M. Lajčák a annoncé la convocation, le 11 juin prochain, d’une manifestation de haut niveau sur la question car, « l’argent est là. »  Il faut tout simplement le connecter aux priorités car trop d’obstacles bloquent les connexions et les flux.  « Nous devons dégager les goulets d’étranglement », a-t-il insisté.  Ces propos ont été confirmés par le Directeur général de l’Agence française de développement et Président de l’Association des agences internationales de développement.  M. Rémy Rioux a avoué que les 20 agences membres de son association ont près de 800 milliards de dollars en main.

Le nouveau « Fonds commun pour le Programme 2030 », espère le Secrétaire général dans ses propositions de réforme, sera capitalisé à hauteur de 290 millions de dollars par an.  Les promesses de contributions faites aujourd’hui dépassent les 71 millions de dollars, dont 47 millions pour 2018.

La Vice-Secrétaire générale de l’ONU, Mme Amina J. Mohammed a identifié cinq domaines qui méritent l’attention de la communauté internationale: la mobilisation des ressources nationales; la coopération au développement; un environnement mondial favorable à l’investissement à long terme; l’aide aux pays ayant des besoins urgents, tels que ceux qui sont touchés par des crises ou des catastrophes; et enfin les partenariats avec le secteur privé.

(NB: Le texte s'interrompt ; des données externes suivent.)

-- ==== Sys2Proof/Machine/Fields.lean ====
section
/-!
DEFINITION. The fields of the register tables by name: `F.BLOCK_REGISTER_FIELD` is the field the spec calls
`BLOCK.REGISTER.FIELD`.
-/
namespace Sys2Proof.Machine.F
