def mergeCheck (x : Cmd) : Nat :=
  let src := x.o 0
  let dst := x.o 4
  if !listOk (x.o 1) || (x.has 2 && !listOk (x.o 2)) || (x.has 3 && !listOk (x.o 3)) || dst.fmt = 10 then St.format
  else if 16384 < mergeW x || !contiguous src src.readShape 1 || volume dst.writeShape ≠ mergeS x * mergeW x ||
      (x.has 3 && volume (x.o 3).readShape ≠ mergeP x) then St.shape
  else St.ok

/-- R161: each segment's weighted sum of rows, in ascending e. -/
def Hw.runMerge (s : Hw) (x : Cmd) : Hw × Nat :=
  let src := x.o 0
  let dst := x.o 4
  let lists := (x.o 1).spans ++ (if x.has 2 then (x.o 2).spans else []) ++ (if x.has 3 then (x.o 3).spans else [])
  s.consuming x 1 lists (fun s =>
    let off := (x.o 1).ints s
    let segs := (List.range (mergeS x)).map (segment off (mergeP x))
    let idx := if x.has 2 then (x.o 2).ints s else (List.range (mergeP x)).map Int.ofNat
    let wts := if x.has 3 then (x.o 3).values s else []
    let rows := src.readShape.headD 1
    let used := (segs.filterMap id).flatten
    let cs := used.map (fun e => (e, coordOf (Desc.idxMode src.img) [rows] [nth 0 idx e]))
    let rowOf := fun (e : Nat) => ((cs.find? (fun c => c.1 == e)).bind (fun c => c.2.at_)).map (fun l => nth 0 l 0)
    let fetched := used.filterMap rowOf
    let w := mergeW x
    let core := fun (r j : Nat) => Desc.coreOf src.img (r :: unlinear src.readShape.tail j)
    s.consuming x 1 (src.elemSpans ((sortedUnion fetched).flatMap (fun r => (List.range w).map (core r)))) (fun s =>
      let n1 := s.noteSegments x segs
      let n2 := n1.1.noteCoords x ((sortedUnion used).filterMap (fun e => cs.find? (fun c => c.1 == e)))
      let term := fun (e j : Nat) => match rowOf e with
        | some r => if x.has 3 then fmul (nth (.zero false) wts e) (src.value s (core r j)) else src.value s (core r j)
        | none => FVal.zero false
      let els := (List.range segs.length).flatMap (fun g =>
        let es := (nth none segs g).getD []
        (List.range w).map (fun j => sumFirst fadd (.zero false) (es.map (fun e => term e j))))
      let r := (n2.1.bump F.SHTL_GATHERED_COUNT x.t fetched.length).writeTensor dst x.wr els
      let c := r.1.countSat x.n r.2
      (c.1.leaveDests x, (if n1.2 = 0 then n2.2 else n1.2) + c.2)))

def execMerge (tile : Fin 512) (queue : Fin 4) (s : State) : Host.Outcome State Fault Refusal :=
  s.onHw (fun h => h.unitCommand tile.val queue.val 0x24 (fun _ x => mergeCheck x) (fun s x => s.runMerge x))

/-! ### SORT (R162) -/

/-- A sort key: INT32, or FP32 in the order of R162. -/
inductive Key where
  | int (i : Int)
  | fp (v : FVal)
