/-- R95, R214, R268: the formats. -/
def formatsOk (a : ApplyJob) (x : Cmd) : Bool :=
  let g := x.o 0
  let work := fun (i : Nat) => !a.has i || (
    1 ≤ (a.op i).fmt && (a.op i).fmt ≤ 9 && (!(a.op i).scaled || (a.op i).axis + 1 == (a.op i).rank) &&
    (!Com.stoch x.w || (3 ≤ (a.op i).fmt && (a.op i).fmt ≤ 9)) && (!LayerEnt.sketch a.e || sketchIn (a.op i) != St.format))
  fmtFloat g.fmt && (a.has 8 || Com.cast x.w == 0) && a.lay.all (fun p => !p.2.2.crow && !p.2.2.sp24) &&
  (List.range 8).all (fun i => !a.has i || fp32 (a.op i)) && work 8 && work 9 &&
  (!a.has 9 || ((a.op 8).fmt == (a.op 9).fmt && (a.op 8).scaled == (a.op 9).scaled)) &&
  (!a.has 12 || ((a.op 11).fmt == (a.op 12).fmt && (a.op 11).scaled == (a.op 12).scaled)) &&
  (!a.has 10 || ((a.op 10).fmt == 1 && !(a.op 10).scaled))

/-- R268: the shapes. -/
def shapesOk (a : ApplyJob) (x : Cmd) : Bool :=
  let m := a.shape
  let p := LayerEnt.rule a.e == 3
  let grams := [nth 0 m 0 / 64, nth 0 m 1 / 64, 64, 64]
  let same := fun (i : Nat) (sh : List Nat) => !a.has i || (a.op i).writeShape == sh
  let room := fun (i : Nat) => !a.has i || decide (sketchLen (Opnd.foldRows m) ≤ sketchRoom (a.op i) (a.op i).writeShape)
  (x.o 0).readShape == m && (List.range 4).all (fun i => same i m) && same 4 (if p then grams else m) && same 5 (if p then grams else m) &&
  same 6 grams && same 7 grams && same 8 m && same 9 m && same 10 m && room 11 && room 12 && same 12 (a.op 11).writeShape &&
  (!p || (m.length == 2 && m.all (fun n => n % 64 == 0))) && (!LayerEnt.sketch a.e || m.length == 2) &&
  a.lay.all (fun q => !isDst q.2.1 || q.2.2.distinct)

end ApplyJob

/-- R214, R273: the conditions of R273 up to the shapes, in its order: the state, and the status. -/
def Hw.applyChecks (s : Hw) (x : Cmd) (a : ApplyJob) : Hw × Nat :=
  let who : Who := { kind := 1, unit := x.t, stream := some x.n, job := some (s.jobOf x.n) }
  let bad := a.lay.findSome? (fun p =>
    if !Desc.valid p.2.2.img then some p.2.2.id
    else if p.2.2.scaled && !Desc.valid p.2.2.scale then some (Desc.scaleDesc p.2.2.img) else none)
  match bad with
  | some d => (s.raise 0xC051 x.n d who, St.desc)
  | none =>
    if LayerEnt.job a.e ≠ s.jobOf x.n then (s, St.job)
    else match a.lay.find? (fun p => Desc.job p.2.2.img != s.jobOf x.n) with
      | some p => (s.raise 0xC052 x.n p.2.2.id who, St.job)
      | none =>
        if !a.formatsOk x then (s, St.format)
        else if a.lay.any (fun p => s.inRemote p.2.2 || p.2.2.ranges.any (fun r => !s.reachable x.n r)) then
          (s, St.range)
        else if !a.shapesOk x then (s, St.shape)
        else (s, St.ok)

La plupart de ces propositions sont reprises dans le « rapport du Groupe de réflexion interinstitutions sur le financement du développement » que le Secrétaire général adjoint aux affaires économiques et sociales, M. Liu Zhemin, a présenté.  Le rapport note que la reprise cyclique de l’économie est l’occasion d’élaborer des politiques contre les problèmes tenaces et d’accélérer la réalisation des objectifs de développement durable.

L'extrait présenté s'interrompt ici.